Your instructions:
Scan the lines below for "dout" and copy the matches.

Data records:
■ ■ ■ ■ ■
-- ==== Sys2Proof/Laws/State.lean ====
section
/-! SUPPORT. One lemma per field for each named update of a state, true by `rfl`, so that no later proof unfolds a record
update. -/

namespace Sys2Proof.Machine

open Sys2Proof

/-! ## `complete()` (R150) -/

section
variable (s : State)

@[simp] theorem complete_cfg : (complete s).cfg = s.cfg := rfl
@[simp] theorem complete_busy : (complete s).busy = false := rfl
@[simp] theorem complete_done : (complete s).done = true := rfl
@[simp] theorem complete_err : (complete s).err = s.err := rfl
@[simp] theorem complete_rkValid : (complete s).rkValid = s.rkValid := rfl
@[simp] theorem complete_ovr : (complete s).ovr = s.ovr := rfl
@[simp] theorem complete_errcode : (complete s).errcode = s.errcode := rfl
@[simp] theorem complete_ie : (complete s).ie = s.ie := rfl
@[simp] theorem complete_key : (complete s).key = s.key := rfl
@[simp] theorem complete_din : (complete s).din = s.din := rfl
@[simp] theorem complete_dout : (complete s).dout = s.dout := rfl
@[simp] theorem complete_ctr : (complete s).ctr = s.ctr := rfl
@[simp] theorem complete_src : (complete s).src = s.src := rfl
@[simp] theorem complete_dst : (complete s).dst = s.dst := rfl
@[simp] theorem complete_len : (complete s).len = s.len := rfl
@[simp] theorem complete_outlen : (complete s).outlen = s.outlen := rfl
@[simp] theorem complete_pin : (complete s).pin = s.pin := rfl
@[simp] theorem complete_pout : (complete s).pout = s.pout := rfl
@[simp] theorem complete_rk : (complete s).rk = s.rk := rfl
@[simp] theorem complete_xw : (complete s).xw = s.xw := rfl
@[simp] theorem complete_rnd : (complete s).rnd = s.rnd := rfl
@[simp] theorem complete_dir : (complete s).dir = s.dir := rfl
@[simp] theorem complete_fsel : (complete s).fsel = s.fsel := rfl
@[simp] theorem complete_opc : (complete s).opc = s.opc := rfl
@[simp] theorem complete_bi : (complete s).bi = s.bi := rfl
@[simp] theorem complete_cw : (complete s).cw = s.cw := rfl
@[simp] theorem complete_buf : (complete s).buf = s.buf := rfl
@[simp] theorem complete_launch : (complete s).launch = s.launch := rfl
@[simp] theorem complete_draws : (complete s).draws = s.draws := rfl
@[simp] theorem complete_rstAsserted : (complete s).rstAsserted = s.rstAsserted := rfl
@[simp] theorem complete_agenda : (complete s).agenda = s.agenda := rfl
@[simp] theorem complete_responses : (complete s).responses = s.responses := rfl

end

/-! ## `raise EngineError(c)` (R150, R343) -/

section
variable (i : Instr) (c : ErrorCode) (s : State)

@[simp] theorem raiseError_cfg : (raiseError i c s).cfg = s.cfg := rfl
@[simp] theorem raiseError_busy : (raiseError i c s).busy = false := rfl
@[simp] theorem raiseError_done : (raiseError i c s).done = true := rfl
@[simp] theorem raiseError_err : (raiseError i c s).err = true := rfl
@[simp] theorem raiseError_rkValid : (raiseError i c s).rkValid = s.rkValid := rfl
@[simp] theorem raiseError_ovr : (raiseError i c s).ovr = s.ovr := rfl
@[simp] theorem raiseError_errcode : (raiseError i c s).errcode = c.code := rfl
@[simp] theorem raiseError_ie : (raiseError i c s).ie = s.ie := rfl
@[simp] theorem raiseError_key : (raiseError i c s).key = s.key := rfl
@[simp] theorem raiseError_din : (raiseError i c s).din = s.din := rfl
@[simp] theorem raiseError_dout : (raiseError i c s).dout = s.dout := rfl
@[simp] theorem raiseError_ctr : (raiseError i c s).ctr = s.ctr := rfl
@[simp] theorem raiseError_src : (raiseError i c s).src = s.src := rfl
@[simp] theorem raiseError_dst : (raiseError i c s).dst = s.dst := rfl
@[simp] theorem raiseError_len : (raiseError i c s).len = s.len := rfl
@[simp] theorem raiseError_outlen : (raiseError i c s).outlen = if isBuffer i then 0 else s.outlen := rfl
@[simp] theorem raiseError_pin : (raiseError i c s).pin = s.pin := rfl
@[simp] theorem raiseError_pout : (raiseError i c s).pout = s.pout := rfl
@[simp] theorem raiseError_rk : (raiseError i c s).rk = s.rk := rfl
@[simp] theorem raiseError_xw : (raiseError i c s).xw = s.xw := rfl
@[simp] theorem raiseError_rnd : (raiseError i c s).rnd = s.rnd := rfl
@[simp] theorem raiseError_dir : (raiseError i c s).dir = s.dir := rfl
@[simp] theorem raiseError_fsel : (raiseError i c s).fsel = s.fsel := rfl
@[simp] theorem raiseError_opc : (raiseError i c s).opc = s.opc := rfl
@[simp] theorem raiseError_bi : (raiseError i c s).bi = s.bi := rfl
@[simp] theorem raiseError_cw : (raiseError i c s).cw = s.cw := rfl
@[simp] theorem raiseError_buf : (raiseError i c s).buf = s.buf := rfl
@[simp] theorem raiseError_launch : (raiseError i c s).launch = s.launch := rfl
@[simp] theorem raiseError_draws : (raiseError i c s).draws = s.draws := rfl
@[simp] theorem raiseError_rstAsserted : (raiseError i c s).rstAsserted = s.rstAsserted := rfl
@[simp] theorem raiseError_agenda : (raiseError i c s).agenda = s.agenda := rfl
@[simp] theorem raiseError_responses : (raiseError i c s).responses = s.responses := rfl

end

/-! ## taking the next event off the agenda (Log 2) -/

section
variable (s : State)

@[simp] theorem takeEvent_cfg : (takeEvent s).cfg = s.cfg := rfl
@[simp] theorem takeEvent_busy : (takeEvent s).busy = s.busy := rfl
@[simp] theorem takeEvent_done : (takeEvent s).done = s.done := rfl
@[simp] theorem takeEvent_err : (takeEvent s).err = s.err := rfl
@[simp] theorem takeEvent_rkValid : (takeEvent s).rkValid = s.rkValid := rfl
@[simp] theorem takeEvent_ovr : (takeEvent s).ovr = s.ovr := rfl
@[simp] theorem takeEvent_errcode : (takeEvent s).errcode = s.errcode := rfl
@[simp] theorem takeEvent_ie : (takeEvent s).ie = s.ie := rfl
@[simp] theorem takeEvent_key : (takeEvent s).key = s.key := rfl
@[simp] theorem takeEvent_din : (takeEvent s).din = s.din := rfl
@[simp] theorem takeEvent_dout : (takeEvent s).dout = s.dout := rfl
@[simp] theorem takeEvent_ctr : (takeEvent s).ctr = s.ctr := rfl
@[simp] theorem takeEvent_src : (takeEvent s).src = s.src := rfl
@[simp] theorem takeEvent_dst : (takeEvent s).dst = s.dst := rfl
@[simp] theorem takeEvent_len : (takeEvent s).len = s.len := rfl
@[simp] theorem takeEvent_outlen : (takeEvent s).outlen = s.outlen := rfl
@[simp] theorem takeEvent_pin : (takeEvent s).pin = s.pin := rfl
@[simp] theorem takeEvent_pout : (takeEvent s).pout = s.pout := rfl
@[simp] theorem takeEvent_rk : (takeEvent s).rk = s.rk := rfl
@[simp] theorem takeEvent_xw : (takeEvent s).xw = s.xw := rfl
@[simp] theorem takeEvent_rnd : (takeEvent s).rnd = s.rnd := rfl
@[simp] theorem takeEvent_dir : (takeEvent s).dir = s.dir := rfl
@[simp] theorem takeEvent_fsel : (takeEvent s).fsel = s.fsel := rfl
@[simp] theorem takeEvent_opc : (takeEvent s).opc = s.opc := rfl
@[simp] theorem takeEvent_bi : (takeEvent s).bi = s.bi := rfl
@[simp] theorem takeEvent_cw : (takeEvent s).cw = s.cw := rfl
@[simp] theorem takeEvent_buf : (takeEvent s).buf = s.buf := rfl
@[simp] theorem takeEvent_launch : (takeEvent s).launch = s.launch := rfl
@[simp] theorem takeEvent_draws : (takeEvent s).draws = s.draws := rfl
@[simp] theorem takeEvent_rstAsserted : (takeEvent s).rstAsserted = s.rstAsserted := rfl
@[simp] theorem takeEvent_agenda : (takeEvent s).agenda = s.agenda.tail := rfl
@[simp] theorem takeEvent_responses : (takeEvent s).responses = s.responses := rfl

end

/-! ## the start of a block (R246) -/

section
variable (i : Instr) (k : Nat) (s : State)

@[simp] theorem loadBlock_cfg : (loadBlock i k s).cfg = s.cfg := rfl
@[simp] theorem loadBlock_busy : (loadBlock i k s).busy = s.busy := rfl
@[simp] theorem loadBlock_done : (loadBlock i k s).done = s.done := rfl
@[simp] theorem loadBlock_err : (loadBlock i k s).err = s.err := rfl
@[simp] theorem loadBlock_rkValid : (loadBlock i k s).rkValid = s.rkValid := rfl
@[simp] theorem loadBlock_ovr : (loadBlock i k s).ovr = s.ovr := rfl
@[simp] theorem loadBlock_errcode : (loadBlock i k s).errcode = s.errcode := rfl
@[simp] theorem loadBlock_ie : (loadBlock i k s).ie = s.ie := rfl
@[simp] theorem loadBlock_key : (loadBlock i k s).key = s.key := rfl
@[simp] theorem loadBlock_din : (loadBlock i k s).din = s.din := rfl
@[simp] theorem loadBlock_dout : (loadBlock i k s).dout = s.dout := rfl
@[simp] theorem loadBlock_ctr : (loadBlock i k s).ctr = s.ctr := rfl
@[simp] theorem loadBlock_src : (loadBlock i k s).src = s.src := rfl
@[simp] theorem loadBlock_dst : (loadBlock i k s).dst = s.dst := rfl
@[simp] theorem loadBlock_len : (loadBlock i k s).len = s.len := rfl
@[simp] theorem loadBlock_outlen : (loadBlock i k s).outlen = s.outlen := rfl
@[simp] theorem loadBlock_pin : (loadBlock i k s).pin = s.pin := rfl
@[simp] theorem loadBlock_pout : (loadBlock i k s).pout = s.pout := rfl
@[simp] theorem loadBlock_rk : (loadBlock i k s).rk = s.rk := rfl
@[simp] theorem loadBlock_xw : (loadBlock i k s).xw = blockWords i k s := rfl
@[simp] theorem loadBlock_rnd : (loadBlock i k s).rnd = 0 := rfl
@[simp] theorem loadBlock_dir : (loadBlock i k s).dir = reverseOrder i := rfl
@[simp] theorem loadBlock_fsel : (loadBlock i k s).fsel = false := rfl
@[simp] theorem loadBlock_opc : (loadBlock i k s).opc = s.opc := rfl
@[simp] theorem loadBlock_bi : (loadBlock i k s).bi = if isBuffer i then k else s.bi := rfl
@[simp] theorem loadBlock_cw : (loadBlock i k s).cw = if i = .ctrXform then counter0 s + BitVec.ofNat 128 k else s.cw := rfl
@[simp] theorem loadBlock_buf : (loadBlock i k s).buf = s.buf := rfl
@[simp] theorem loadBlock_launch : (loadBlock i k s).launch = s.launch := rfl
@[simp] theorem loadBlock_draws : (loadBlock i k s).draws = s.draws := rfl
@[simp] theorem loadBlock_rstAsserted : (loadBlock i k s).rstAsserted = s.rstAsserted := rfl
@[simp] theorem loadBlock_agenda : (loadBlock i k s).agenda = s.agenda := rfl
@[simp] theorem loadBlock_responses : (loadBlock i k s).responses = s.responses := rfl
■ ■ ■ ■ ■
Task result:
@[simp] theorem complete_dout : (complete s).dout = s.dout := rfl
@[simp] theorem raiseError_dout : (raiseError i c s).dout = s.dout := rfl
@[simp] theorem takeEvent_dout : (takeEvent s).dout = s.dout := rfl
@[simp] theorem loadBlock_dout : (loadBlock i k s).dout = s.dout := rfl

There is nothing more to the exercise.